■ **Your task**
Copy out, from the entries below, each line that holds the string "words".
* * * * * * * * *
-- ==== Sys2Proof/Tests/Slice0.lean ====
section
/-! SUPPORT. Tests: ill-formed terms, words decoded, and for each statement with hypotheses a state and operands that meet
them. -/

namespace Sys2Proof.Tests
set_option Elab.async false
open Sys2Proof.Machine

/-! ### A small state -/

/-- What the tests put into lane 0: g5 = 16, g6 = 2^32 − 1, g7 = 2, g9 and g10 configuration words. -/
def labThread (t : Thread) : Thread :=
  { t with g := t.g.zipIdx.map fun (r, n) => match n with
      | 5 => ⟨16, r.sh, 0⟩ | 6 => ⟨0xFFFFFFFF, r.sh, 0⟩ | 7 => ⟨2, r.sh, 0⟩ | 9 => ⟨193, r.sh, 0⟩
      | 11 => ⟨4, r.sh, 0⟩ | _ => r }
/-- Tiles: m0 a 2 × 2 accumulator, m1 and m2 fp16 of 2 × 2, m3 of 1 × 2, m4 of 2 × 1. -/
def labWarp (w : Warp) : Warp :=
  { w with
    threads := modAt w.threads 0 labThread
    tiles := w.tiles.zipIdx.map fun (t, n) => { t with cfg := match n with
      | 0 => some 65985 | 1 | 2 => some 193 | 3 => some 192 | 4 => some 65 | _ => none } }
def labUnit (u : Placed) : Placed :=
  { u with
    cfg := { probeCfg with slots := 2 :: List.replicate 7 0, regions := [⟨1, 1, 1, 0, 0⟩, ⟨0, 0, 0, 2, 0⟩] }
    wgs := u.wgs.map fun g => { g with warps := g.warps.map labWarp } }
/-- One unit of one warp, whose lane 0 is the issue. -/
def lab : State :=
  let s := State.reset.withFetchWord 32 0
  { s with agenda := [], issue := ⟨1, 0, [(0, [0])]⟩, units := s.units.map labUnit }
/-- The hypotheses of an issue: the bundle of the state, ready for the instruction, and `f` of it. -/
def meets (s : State) (i : Instr) (f : Bundle → State → Bool) : Bool :=
  match s.bundle? with
  | some b => b.ready i && b.proper && f b s
  | none => false
def any_ (_ : Bundle) (_ : State) : Bool := true
/-- Every lane of the issue meets `ok`; some lane does not. -/
def lanesOk (ok : LaneCtx → Bool) (b : Bundle) (s : State) : Bool := (b.each s).all ok
def laneBad (ok : LaneCtx → Bool) (b : Bundle) (s : State) : Bool := (b.each s).any fun c => !ok c
/-- The hypotheses of a warp-collective instruction (`CollReady`), and `f` of its bundle, state and warp. -/
def gathers (s : State) (i : Instr) (f : Bundle → State → Nat → Warp → Bool) : Bool :=
  match s.bundle? with
  | some b => b.idle && match b.parts with
    | [(wi, w, ls)] => ls == w.live && w.arrival.isNone && match (s.joined b i).warp? (b.wid wi) with
      | some x => match (s.joined b i).bundleOf b.u.id b.wg [(wi, x.live)] with
        | some b1 => b1.parts == [(wi, x, x.live)] && b1.u.state == .running && b1.free i && !b1.pending (i.waitRegs b1.u.cfg) &&
            (s.joined b i).mayRetire (b.wid wi) && b1.lanes.all (fun (_, _, _, t) => !t.halted) && f b1 (s.joined b i) wi x
        | none => false
      | none => false
    | _ => false
  | none => false
/-- What an instruction or an event leaves. -/
def after (i : Instr) (s : State) : State := match exec i s with | .next t => t | _ => s
/-! ### Decoding: a word of every row, its fields written out from the encoding tables (R59, R73 to R83) -/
* * * * * * * * *
■ **Result of the task**
/-! SUPPORT. Tests: ill-formed terms, words decoded, and for each statement with hypotheses a state and operands that meet
/-- What the tests put into lane 0: g5 = 16, g6 = 2^32 − 1, g7 = 2, g9 and g10 configuration words. -/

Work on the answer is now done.